The script here is used to manage the Docker containers on swarming bots. By design, it's stateless and event-driven. Currently it has only one mode of execution: “launch”. This mode ensures that there is always a given number of swarming containers running on the bot. On the bots, the script called in this mode every 5 minutes via cron.
It's intended to be run in conjucture with the swarm_docker container image. More information on the image can be found here.

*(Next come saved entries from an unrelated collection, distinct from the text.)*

-- ==== Sys2Proof/Certificates/Slice0/Obligations.lean ====
section
/-! DEFINITION. The statements for the provers.  Where a statement gives an instruction's result as an
equation `exec i s = .next t`, `t` is written out as an update of `s`: every element that the update
does not name keeps its value.  That is the instruction's frame.  The host's pending accesses and the
values it has read, which such an update leaves alone too, are the model's own fields (log 1), not the
spec's.  The block has no memory (20_memory.md R33), so no frame speaks of one. -/

open Sys2Proof Sys2Proof.Machine

/-! ### Reset -/

/-- R140: the reset value of every element, and the register view of each. -/
def Obligations.ResetGivesEveryElementItsValue : Prop :=
  State.reset.block =
    { mode := .none, phase := .idle, fidx := 0#2, len := 0x00000000#32, type := 0x00000000#32,
      cnt := 0x00000000#32, crc := 0xFFFFFFFF#32, wcrc := 0x00000000#32, err := .none,
      ephase := .idle, erra := 0x00000000#32, errb := 0x00000000#32, out := 0x00#8, outv := false,
      btr := false } ∧
  ∀ r : Reg, regRead State.reset.block r = if r = .flags then 0x00000007#32 else 0x00000000#32

/-- R112 and R139: SRESET and the hardware reset set every element to its reset value, from any state and
whatever operation is in progress. The model's choice (log 7, DESIGN CHOICE): the hardware reset is an event
between two accesses that leaves the host's later accesses and earlier reads alone, and an access concurrent
with it, which R139 puts outside the contract, is an event of its own that is refused (the treatment of
93_implementation_defined.md). -/
def Obligations.BothResetsGiveTheResetState : Prop :=
  encode .sreset = 0x07000000#32 ∧
  (∀ s : State, exec .sreset s = .next { s with block := State.reset.block }) ∧
  (∀ s t : State, exec .sreset s = .next t → regRead t.block .status = 0#32 ∧
    regRead t.block .crc = 0#32 ∧ regRead t.block .flags = 0x00000007#32) ∧
  ∀ (s : State) (rest : List Event),
    (s.pending = .hardReset :: rest →
      step s = .next { s with block := State.reset.block, pending := rest }) ∧
    ∀ a : Access, s.pending = .accessDuringReset a :: rest → step s = .refused .accessDuringReset

/-! ### The commands -/

/-- R93: NOP writes nothing, in every phase; OPC 0x00 with other bits set is illegal; a write of 0 to CMD
is harmless. -/
def Obligations.NopChangesNothing : Prop :=
  encode .nop = 0x00000000#32 ∧
  (∀ s : State, exec .nop s = .next s) ∧
  (∀ w : Word, w.extractLsb' 24 8 = 0x00#8 → w ≠ 0x00000000#32 → ∃ e, decode w = .error e) ∧
  ∀ (s : State) (rest : List Event), s.pending = writeOf .cmd 0x00000000#32 :: rest →
    step s = .next { s with pending := rest }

Every 5 minutes, this script is invoked with the launch
argument. This is how the containers get spawned, shut down, and cleaned up. Essentially, it does the following:
To preform various forms of maintenance, the script here gracefully shuts down containers and, by association, the swarming bot running inside them. This is done by sending SIGTERM to the swarming bot process. This alerts the swarming bot that it should quit at the next available opportunity (ie: not during a test.) In order to fetch the pid of the swarming bot, the script runs lsof
on the swarming.lck file.
When a new container is launched with an image that is missing on a bot's local cache, it pulls it from the specified container registry. By default, this is the gcloud registry chops-public-images-prod. These images are world-readable, so no authentication with the registry is required. Additionally, when new images are fetched, any old and unused images still present on the machine will be deleted.
To avoid multiple simultaneous invocations of this service from stepping on itself, parts of the script interacting with containers are wrapped in a mutex via a flock. Each container has its own lock file.
The script and its dependencies are deployed as a CIPD package via puppet. The package (infra/swarm_docker_tools/$platform) is continously built on this bot. Puppet deploys it to the relevant bots at these revisions. The canary pin, which tracks latest version in the repository, currently affects no bots on chromium-swarm-dev. So you can proceed to update the stable pin immediately after making a change.
The call site of the script is also defined in puppet.